- EXTRACTED MATERIAL
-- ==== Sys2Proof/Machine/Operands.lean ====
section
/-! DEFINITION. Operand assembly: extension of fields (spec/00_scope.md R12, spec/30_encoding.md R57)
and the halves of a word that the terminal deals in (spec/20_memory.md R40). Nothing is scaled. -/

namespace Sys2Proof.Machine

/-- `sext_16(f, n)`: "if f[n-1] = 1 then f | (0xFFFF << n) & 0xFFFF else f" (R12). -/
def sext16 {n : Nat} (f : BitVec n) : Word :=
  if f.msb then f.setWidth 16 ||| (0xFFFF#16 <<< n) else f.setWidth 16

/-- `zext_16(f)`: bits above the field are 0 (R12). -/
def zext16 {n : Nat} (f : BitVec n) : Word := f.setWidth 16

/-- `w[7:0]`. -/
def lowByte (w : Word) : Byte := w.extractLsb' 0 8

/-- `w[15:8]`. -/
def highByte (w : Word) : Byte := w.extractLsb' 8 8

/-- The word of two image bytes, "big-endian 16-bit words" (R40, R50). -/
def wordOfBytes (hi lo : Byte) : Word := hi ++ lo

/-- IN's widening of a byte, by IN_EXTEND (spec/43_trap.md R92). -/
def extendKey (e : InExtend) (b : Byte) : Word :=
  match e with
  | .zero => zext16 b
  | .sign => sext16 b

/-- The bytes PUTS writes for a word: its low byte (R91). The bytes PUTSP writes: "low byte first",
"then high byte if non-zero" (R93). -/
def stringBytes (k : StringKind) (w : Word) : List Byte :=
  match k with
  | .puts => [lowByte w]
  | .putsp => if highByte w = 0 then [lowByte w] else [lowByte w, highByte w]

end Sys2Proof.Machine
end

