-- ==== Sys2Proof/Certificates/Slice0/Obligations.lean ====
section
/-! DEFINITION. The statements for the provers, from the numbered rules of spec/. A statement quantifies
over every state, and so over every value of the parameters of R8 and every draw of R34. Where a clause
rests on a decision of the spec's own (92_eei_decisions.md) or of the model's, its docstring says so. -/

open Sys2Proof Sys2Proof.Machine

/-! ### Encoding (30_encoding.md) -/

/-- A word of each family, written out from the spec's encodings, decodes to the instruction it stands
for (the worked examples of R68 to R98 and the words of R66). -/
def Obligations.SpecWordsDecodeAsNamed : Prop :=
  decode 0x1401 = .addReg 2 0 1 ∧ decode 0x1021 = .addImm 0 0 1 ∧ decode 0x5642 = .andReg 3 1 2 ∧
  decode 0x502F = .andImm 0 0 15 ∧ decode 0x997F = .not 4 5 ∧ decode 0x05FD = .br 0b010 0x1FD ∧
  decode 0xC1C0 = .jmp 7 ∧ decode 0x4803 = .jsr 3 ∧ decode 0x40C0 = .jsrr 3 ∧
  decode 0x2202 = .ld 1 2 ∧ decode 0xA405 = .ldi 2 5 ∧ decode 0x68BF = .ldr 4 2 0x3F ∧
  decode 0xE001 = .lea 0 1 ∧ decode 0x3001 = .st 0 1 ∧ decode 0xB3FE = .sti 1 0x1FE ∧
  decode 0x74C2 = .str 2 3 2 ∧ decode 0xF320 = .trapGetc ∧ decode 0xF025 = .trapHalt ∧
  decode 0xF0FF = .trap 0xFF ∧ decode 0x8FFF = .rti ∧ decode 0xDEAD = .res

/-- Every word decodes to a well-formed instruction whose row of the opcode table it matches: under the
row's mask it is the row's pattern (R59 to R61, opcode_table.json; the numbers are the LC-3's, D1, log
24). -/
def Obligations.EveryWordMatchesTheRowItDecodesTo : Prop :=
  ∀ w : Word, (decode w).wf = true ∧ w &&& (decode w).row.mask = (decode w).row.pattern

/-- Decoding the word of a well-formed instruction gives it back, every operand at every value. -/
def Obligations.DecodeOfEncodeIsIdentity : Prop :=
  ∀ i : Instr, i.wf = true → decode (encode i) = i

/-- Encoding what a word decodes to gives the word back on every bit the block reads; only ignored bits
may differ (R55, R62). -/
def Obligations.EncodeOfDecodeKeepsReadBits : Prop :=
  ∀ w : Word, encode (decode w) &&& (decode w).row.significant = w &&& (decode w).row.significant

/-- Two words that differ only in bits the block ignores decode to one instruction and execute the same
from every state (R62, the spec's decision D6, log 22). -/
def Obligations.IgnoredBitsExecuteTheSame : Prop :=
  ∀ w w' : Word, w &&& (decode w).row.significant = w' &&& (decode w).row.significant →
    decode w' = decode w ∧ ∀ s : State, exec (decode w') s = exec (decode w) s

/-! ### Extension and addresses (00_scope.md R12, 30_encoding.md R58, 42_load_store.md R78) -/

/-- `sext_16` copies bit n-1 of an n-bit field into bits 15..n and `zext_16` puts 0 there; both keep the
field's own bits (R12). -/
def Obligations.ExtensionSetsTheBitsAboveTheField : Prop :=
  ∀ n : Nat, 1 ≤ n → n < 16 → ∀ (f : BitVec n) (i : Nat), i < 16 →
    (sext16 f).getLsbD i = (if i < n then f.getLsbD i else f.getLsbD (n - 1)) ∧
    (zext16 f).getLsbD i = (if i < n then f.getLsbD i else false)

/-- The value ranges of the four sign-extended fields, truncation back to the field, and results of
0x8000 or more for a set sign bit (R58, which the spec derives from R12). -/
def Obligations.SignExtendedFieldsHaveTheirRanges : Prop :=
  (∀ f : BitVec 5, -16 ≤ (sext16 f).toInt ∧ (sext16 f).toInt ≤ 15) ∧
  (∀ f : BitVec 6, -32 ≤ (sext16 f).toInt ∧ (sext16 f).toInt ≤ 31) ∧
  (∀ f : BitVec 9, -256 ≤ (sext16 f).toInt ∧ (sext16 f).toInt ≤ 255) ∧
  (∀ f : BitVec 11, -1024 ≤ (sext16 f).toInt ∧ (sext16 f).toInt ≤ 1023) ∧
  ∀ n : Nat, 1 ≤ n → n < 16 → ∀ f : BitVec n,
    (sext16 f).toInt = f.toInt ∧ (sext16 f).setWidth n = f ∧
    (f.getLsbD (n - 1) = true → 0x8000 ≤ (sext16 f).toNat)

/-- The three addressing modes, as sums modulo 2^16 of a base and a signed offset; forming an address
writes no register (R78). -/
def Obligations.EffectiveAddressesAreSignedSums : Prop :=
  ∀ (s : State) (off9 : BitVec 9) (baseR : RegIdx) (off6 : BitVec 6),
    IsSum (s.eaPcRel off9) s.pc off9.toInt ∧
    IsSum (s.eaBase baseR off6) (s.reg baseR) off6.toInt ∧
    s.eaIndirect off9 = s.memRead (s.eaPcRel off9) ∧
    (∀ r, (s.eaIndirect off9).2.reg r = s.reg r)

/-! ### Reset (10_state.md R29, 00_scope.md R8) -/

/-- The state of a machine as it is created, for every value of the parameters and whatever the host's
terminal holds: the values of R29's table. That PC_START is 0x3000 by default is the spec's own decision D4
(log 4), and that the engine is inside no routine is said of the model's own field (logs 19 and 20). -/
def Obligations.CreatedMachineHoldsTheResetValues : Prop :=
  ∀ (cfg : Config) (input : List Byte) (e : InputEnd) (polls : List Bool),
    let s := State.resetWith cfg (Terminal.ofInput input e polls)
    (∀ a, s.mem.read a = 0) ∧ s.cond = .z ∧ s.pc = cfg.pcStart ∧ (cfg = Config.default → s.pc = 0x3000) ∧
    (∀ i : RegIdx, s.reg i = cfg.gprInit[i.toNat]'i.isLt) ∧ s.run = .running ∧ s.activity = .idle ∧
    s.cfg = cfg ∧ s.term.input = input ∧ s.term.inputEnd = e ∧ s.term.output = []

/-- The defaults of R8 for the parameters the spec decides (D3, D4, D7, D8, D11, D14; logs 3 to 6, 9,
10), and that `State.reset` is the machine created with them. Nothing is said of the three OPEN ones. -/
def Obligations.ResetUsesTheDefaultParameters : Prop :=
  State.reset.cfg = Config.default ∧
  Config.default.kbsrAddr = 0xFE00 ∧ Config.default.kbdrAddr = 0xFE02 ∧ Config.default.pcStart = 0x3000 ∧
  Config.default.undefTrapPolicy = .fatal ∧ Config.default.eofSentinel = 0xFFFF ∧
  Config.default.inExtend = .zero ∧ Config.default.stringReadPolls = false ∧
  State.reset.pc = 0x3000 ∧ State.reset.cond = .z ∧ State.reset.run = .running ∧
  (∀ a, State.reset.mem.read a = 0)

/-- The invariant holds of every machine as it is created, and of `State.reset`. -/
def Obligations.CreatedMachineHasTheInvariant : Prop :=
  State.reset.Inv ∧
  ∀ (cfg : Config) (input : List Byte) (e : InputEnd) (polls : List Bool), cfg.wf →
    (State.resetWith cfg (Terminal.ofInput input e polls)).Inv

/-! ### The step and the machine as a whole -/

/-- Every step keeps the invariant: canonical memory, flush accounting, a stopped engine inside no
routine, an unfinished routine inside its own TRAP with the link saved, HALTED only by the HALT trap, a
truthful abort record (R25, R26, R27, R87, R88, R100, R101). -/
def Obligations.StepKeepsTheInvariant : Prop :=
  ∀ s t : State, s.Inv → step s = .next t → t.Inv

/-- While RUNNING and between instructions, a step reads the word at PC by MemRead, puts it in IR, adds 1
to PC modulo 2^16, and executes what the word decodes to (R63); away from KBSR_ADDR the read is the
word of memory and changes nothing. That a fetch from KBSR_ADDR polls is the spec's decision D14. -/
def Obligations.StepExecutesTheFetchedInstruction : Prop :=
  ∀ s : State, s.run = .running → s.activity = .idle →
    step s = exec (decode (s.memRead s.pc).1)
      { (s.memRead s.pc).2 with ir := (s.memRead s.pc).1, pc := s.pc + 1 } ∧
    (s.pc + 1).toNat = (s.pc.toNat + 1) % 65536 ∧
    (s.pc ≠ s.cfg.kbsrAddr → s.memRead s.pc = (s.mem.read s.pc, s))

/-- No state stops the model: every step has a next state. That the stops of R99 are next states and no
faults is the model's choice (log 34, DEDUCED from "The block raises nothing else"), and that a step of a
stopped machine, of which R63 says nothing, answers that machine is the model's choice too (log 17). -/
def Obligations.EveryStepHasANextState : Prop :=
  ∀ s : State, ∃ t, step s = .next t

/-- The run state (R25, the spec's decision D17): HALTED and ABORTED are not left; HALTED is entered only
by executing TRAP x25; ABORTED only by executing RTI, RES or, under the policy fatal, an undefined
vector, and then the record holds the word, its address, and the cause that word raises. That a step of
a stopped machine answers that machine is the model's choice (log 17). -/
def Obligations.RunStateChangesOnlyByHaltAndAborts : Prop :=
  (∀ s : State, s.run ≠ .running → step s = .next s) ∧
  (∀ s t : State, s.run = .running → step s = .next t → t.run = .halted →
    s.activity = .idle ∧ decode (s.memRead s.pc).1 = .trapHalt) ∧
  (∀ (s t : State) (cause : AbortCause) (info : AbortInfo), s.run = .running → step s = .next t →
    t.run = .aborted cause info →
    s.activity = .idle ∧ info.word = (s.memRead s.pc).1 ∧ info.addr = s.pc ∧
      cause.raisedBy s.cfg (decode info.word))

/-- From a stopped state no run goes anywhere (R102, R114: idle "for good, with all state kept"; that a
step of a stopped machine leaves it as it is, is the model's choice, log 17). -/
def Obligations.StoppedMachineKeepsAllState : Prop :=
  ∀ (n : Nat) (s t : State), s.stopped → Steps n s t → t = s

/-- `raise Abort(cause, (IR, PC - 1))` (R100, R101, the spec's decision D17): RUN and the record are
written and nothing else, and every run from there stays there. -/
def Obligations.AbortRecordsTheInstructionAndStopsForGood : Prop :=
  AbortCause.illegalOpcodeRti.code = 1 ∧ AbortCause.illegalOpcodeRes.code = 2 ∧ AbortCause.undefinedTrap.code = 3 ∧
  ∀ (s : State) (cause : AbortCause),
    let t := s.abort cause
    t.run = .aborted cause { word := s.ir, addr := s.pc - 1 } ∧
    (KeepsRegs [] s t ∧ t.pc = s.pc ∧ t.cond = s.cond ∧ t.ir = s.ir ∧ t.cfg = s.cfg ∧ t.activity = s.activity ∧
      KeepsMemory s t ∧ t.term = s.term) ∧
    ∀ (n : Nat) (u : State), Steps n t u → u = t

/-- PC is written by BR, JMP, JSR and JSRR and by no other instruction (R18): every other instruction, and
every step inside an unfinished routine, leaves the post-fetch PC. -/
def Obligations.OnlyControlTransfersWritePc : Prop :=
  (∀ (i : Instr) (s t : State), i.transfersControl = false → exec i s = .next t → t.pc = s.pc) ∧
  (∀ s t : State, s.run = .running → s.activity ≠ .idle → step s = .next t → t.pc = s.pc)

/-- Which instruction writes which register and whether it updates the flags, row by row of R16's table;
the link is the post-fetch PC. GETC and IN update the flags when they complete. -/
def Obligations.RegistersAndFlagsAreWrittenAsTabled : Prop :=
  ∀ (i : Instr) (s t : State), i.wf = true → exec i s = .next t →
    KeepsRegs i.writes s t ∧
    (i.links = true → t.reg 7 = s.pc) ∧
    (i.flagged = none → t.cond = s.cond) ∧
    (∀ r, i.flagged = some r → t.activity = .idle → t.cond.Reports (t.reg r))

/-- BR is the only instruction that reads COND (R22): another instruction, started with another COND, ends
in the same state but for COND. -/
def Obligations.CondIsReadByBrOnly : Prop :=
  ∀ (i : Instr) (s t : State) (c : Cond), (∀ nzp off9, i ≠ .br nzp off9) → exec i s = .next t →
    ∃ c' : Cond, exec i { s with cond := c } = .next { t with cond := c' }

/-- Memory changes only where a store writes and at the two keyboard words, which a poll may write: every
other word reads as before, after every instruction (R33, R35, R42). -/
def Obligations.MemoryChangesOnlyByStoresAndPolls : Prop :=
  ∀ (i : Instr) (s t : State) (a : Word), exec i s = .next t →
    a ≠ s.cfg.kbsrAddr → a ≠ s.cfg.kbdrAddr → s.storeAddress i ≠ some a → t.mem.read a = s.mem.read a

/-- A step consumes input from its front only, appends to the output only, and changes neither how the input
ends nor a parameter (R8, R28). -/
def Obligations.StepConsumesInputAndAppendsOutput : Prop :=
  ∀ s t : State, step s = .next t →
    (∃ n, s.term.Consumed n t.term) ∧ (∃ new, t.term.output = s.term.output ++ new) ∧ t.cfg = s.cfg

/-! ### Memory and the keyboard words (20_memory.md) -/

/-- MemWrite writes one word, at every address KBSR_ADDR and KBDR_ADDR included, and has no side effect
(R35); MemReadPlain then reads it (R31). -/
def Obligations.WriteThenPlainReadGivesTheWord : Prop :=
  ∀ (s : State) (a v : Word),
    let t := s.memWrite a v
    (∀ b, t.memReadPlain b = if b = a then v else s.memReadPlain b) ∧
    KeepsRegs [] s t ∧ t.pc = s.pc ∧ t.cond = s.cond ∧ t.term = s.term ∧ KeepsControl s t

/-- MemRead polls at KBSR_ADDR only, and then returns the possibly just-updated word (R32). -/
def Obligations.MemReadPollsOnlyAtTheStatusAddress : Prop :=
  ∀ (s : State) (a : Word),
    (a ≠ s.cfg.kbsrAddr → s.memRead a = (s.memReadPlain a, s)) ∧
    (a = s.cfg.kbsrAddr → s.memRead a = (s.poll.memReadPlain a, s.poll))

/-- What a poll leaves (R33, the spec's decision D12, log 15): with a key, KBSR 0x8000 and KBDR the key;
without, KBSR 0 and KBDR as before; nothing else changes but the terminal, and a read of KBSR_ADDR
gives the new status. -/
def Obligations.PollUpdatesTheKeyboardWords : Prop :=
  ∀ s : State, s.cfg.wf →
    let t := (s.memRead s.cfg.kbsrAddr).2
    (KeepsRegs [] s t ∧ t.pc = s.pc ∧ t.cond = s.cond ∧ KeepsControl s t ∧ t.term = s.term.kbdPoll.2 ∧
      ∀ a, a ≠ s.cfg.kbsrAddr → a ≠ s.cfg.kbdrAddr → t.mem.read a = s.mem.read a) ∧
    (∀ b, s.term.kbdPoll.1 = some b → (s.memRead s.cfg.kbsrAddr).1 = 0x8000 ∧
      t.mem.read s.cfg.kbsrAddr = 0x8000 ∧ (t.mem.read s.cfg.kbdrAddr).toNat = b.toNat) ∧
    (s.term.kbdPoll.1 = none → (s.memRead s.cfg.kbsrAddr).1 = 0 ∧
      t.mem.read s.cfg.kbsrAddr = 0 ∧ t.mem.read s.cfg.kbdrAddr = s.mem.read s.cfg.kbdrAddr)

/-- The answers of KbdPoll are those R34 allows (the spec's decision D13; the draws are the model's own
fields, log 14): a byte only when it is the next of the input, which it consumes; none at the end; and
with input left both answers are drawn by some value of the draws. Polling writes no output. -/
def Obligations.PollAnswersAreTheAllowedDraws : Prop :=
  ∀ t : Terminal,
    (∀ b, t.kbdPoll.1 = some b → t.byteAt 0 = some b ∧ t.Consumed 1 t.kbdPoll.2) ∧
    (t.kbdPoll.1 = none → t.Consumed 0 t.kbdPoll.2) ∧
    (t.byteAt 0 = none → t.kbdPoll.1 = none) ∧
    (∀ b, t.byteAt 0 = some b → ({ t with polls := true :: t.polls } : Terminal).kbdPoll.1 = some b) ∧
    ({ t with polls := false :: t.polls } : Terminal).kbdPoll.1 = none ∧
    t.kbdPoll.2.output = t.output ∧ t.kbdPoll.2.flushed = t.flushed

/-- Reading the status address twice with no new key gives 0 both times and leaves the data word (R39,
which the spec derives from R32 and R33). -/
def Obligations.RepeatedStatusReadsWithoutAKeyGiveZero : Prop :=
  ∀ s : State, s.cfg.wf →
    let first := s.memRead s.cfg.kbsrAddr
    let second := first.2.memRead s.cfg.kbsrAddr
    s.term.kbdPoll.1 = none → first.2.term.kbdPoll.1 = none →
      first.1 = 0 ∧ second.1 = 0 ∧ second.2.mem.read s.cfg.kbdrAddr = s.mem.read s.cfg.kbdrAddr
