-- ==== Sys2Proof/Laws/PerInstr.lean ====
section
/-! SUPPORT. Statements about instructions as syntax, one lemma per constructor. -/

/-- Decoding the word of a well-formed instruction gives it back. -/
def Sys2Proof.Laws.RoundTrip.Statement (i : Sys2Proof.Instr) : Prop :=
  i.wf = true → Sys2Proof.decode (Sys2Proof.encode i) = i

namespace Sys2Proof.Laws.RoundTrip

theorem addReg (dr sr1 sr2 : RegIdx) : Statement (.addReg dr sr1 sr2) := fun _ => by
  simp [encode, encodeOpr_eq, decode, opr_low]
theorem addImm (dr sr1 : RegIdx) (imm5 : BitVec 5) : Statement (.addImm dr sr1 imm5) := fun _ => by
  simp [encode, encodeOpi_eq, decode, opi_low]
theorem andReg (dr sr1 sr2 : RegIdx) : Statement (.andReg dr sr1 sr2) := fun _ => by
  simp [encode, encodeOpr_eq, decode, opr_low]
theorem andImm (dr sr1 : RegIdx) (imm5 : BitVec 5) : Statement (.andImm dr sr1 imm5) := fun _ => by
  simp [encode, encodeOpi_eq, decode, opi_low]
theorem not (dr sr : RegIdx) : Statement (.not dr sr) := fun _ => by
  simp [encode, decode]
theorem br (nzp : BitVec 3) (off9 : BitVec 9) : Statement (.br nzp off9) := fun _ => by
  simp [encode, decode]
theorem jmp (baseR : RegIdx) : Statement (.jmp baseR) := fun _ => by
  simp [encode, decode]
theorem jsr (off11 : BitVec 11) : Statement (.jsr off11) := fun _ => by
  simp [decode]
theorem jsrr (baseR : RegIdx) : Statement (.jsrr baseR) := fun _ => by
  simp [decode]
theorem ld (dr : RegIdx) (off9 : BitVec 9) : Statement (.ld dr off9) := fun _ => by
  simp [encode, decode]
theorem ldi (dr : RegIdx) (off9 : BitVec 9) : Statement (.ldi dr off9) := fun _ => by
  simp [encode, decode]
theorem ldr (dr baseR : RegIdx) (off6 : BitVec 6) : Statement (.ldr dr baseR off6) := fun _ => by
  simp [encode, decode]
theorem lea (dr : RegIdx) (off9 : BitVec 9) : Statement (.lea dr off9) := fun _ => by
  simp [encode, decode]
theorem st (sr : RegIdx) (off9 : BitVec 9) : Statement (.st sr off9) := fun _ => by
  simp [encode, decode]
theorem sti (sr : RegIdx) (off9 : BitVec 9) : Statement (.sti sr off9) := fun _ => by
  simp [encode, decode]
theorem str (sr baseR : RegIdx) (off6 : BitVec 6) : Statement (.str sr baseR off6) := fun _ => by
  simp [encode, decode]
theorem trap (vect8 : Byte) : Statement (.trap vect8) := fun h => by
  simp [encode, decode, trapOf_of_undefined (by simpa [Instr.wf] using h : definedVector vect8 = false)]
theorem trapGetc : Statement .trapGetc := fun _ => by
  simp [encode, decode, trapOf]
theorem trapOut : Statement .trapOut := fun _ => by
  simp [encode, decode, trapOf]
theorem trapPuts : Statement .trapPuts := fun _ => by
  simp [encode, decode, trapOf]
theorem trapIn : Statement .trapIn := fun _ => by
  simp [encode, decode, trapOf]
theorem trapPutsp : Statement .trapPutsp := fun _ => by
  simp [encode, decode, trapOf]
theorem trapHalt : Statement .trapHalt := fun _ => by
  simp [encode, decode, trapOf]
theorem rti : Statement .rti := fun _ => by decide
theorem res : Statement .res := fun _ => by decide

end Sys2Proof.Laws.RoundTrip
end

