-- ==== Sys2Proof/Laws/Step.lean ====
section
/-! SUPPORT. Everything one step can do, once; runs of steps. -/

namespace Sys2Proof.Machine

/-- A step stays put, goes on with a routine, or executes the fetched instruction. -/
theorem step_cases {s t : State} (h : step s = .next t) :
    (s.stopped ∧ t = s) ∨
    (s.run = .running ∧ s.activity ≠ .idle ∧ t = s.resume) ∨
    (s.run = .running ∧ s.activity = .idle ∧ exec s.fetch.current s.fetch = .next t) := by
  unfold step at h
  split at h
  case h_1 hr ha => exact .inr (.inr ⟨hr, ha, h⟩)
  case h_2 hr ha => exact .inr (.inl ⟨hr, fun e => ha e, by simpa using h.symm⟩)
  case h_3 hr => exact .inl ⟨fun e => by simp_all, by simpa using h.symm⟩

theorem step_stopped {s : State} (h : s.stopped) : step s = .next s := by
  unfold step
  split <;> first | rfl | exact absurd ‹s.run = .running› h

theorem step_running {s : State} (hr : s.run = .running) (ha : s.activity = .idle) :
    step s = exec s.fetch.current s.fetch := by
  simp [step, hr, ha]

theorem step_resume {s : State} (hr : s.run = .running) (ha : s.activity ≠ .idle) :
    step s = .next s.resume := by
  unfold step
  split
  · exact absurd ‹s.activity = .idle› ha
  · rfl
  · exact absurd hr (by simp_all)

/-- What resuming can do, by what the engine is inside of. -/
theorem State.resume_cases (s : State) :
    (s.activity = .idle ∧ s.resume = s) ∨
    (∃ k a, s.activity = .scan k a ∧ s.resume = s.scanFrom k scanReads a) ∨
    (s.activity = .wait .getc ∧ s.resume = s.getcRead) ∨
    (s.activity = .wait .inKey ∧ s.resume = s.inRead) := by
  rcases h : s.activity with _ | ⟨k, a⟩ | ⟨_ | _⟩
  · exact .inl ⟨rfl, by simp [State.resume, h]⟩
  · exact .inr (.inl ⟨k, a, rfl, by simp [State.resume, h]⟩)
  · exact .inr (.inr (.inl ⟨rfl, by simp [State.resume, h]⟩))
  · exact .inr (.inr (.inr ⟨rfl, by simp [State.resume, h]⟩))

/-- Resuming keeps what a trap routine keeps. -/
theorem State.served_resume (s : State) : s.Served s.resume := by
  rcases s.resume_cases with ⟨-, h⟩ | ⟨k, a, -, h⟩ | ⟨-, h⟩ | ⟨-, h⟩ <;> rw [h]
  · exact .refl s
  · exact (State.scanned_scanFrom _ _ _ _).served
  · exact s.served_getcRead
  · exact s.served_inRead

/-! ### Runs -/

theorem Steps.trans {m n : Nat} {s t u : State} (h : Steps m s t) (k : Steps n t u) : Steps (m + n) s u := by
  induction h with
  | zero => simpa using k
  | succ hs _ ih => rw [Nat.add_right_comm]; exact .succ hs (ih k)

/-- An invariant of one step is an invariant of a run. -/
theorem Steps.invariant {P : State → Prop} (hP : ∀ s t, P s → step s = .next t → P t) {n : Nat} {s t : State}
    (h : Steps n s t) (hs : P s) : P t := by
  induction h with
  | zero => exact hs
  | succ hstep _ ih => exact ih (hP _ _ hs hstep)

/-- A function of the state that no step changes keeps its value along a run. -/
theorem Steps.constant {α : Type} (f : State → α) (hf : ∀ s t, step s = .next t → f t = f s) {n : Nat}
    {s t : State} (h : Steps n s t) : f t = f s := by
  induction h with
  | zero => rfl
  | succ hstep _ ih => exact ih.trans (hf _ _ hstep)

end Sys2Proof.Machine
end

- WHAT THE TASK ASKS
Exactly the lines running from the top of the records to the line that contains "open Sys2Proof Sys2Proof.Machine", inclusive, must be set down, and nothing more.

- SOLUTION
-- ==== Sys2Proof/Machine/Operands.lean ====
section
/-! DEFINITION. Operand assembly: extension of fields (spec/00_scope.md R12, spec/30_encoding.md R57)
and the halves of a word that the terminal deals in (spec/20_memory.md R40). Nothing is scaled. -/

namespace Sys2Proof.Machine

/-- `sext_16(f, n)`: "if f[n-1] = 1 then f | (0xFFFF << n) & 0xFFFF else f" (R12). -/
def sext16 {n : Nat} (f : BitVec n) : Word :=
  if f.msb then f.setWidth 16 ||| (0xFFFF#16 <<< n) else f.setWidth 16

/-- `zext_16(f)`: bits above the field are 0 (R12). -/
def zext16 {n : Nat} (f : BitVec n) : Word := f.setWidth 16

/-- `w[7:0]`. -/
def lowByte (w : Word) : Byte := w.extractLsb' 0 8

/-- `w[15:8]`. -/
def highByte (w : Word) : Byte := w.extractLsb' 8 8

/-- The word of two image bytes, "big-endian 16-bit words" (R40, R50). -/
def wordOfBytes (hi lo : Byte) : Word := hi ++ lo

/-- IN's widening of a byte, by IN_EXTEND (spec/43_trap.md R92). -/
def extendKey (e : InExtend) (b : Byte) : Word :=
  match e with
  | .zero => zext16 b
  | .sign => sext16 b

/-- The bytes PUTS writes for a word: its low byte (R91). The bytes PUTSP writes: "low byte first",
"then high byte if non-zero" (R93). -/
def stringBytes (k : StringKind) (w : Word) : List Byte :=
  match k with
  | .puts => [lowByte w]
  | .putsp => if highByte w = 0 then [lowByte w] else [lowByte w, highByte w]

end Sys2Proof.Machine
end

-- ==== Sys2Proof/Certificates/Slice0/Obligations.lean ====
section
/-! DEFINITION. The statements for the provers, from the numbered rules of spec/. A statement quantifies
over every state, and so over every value of the parameters of R8 and every draw of R34. Where a clause
rests on a decision of the spec's own (92_eei_decisions.md) or of the model's, its docstring says so. -/

open Sys2Proof Sys2Proof.Machine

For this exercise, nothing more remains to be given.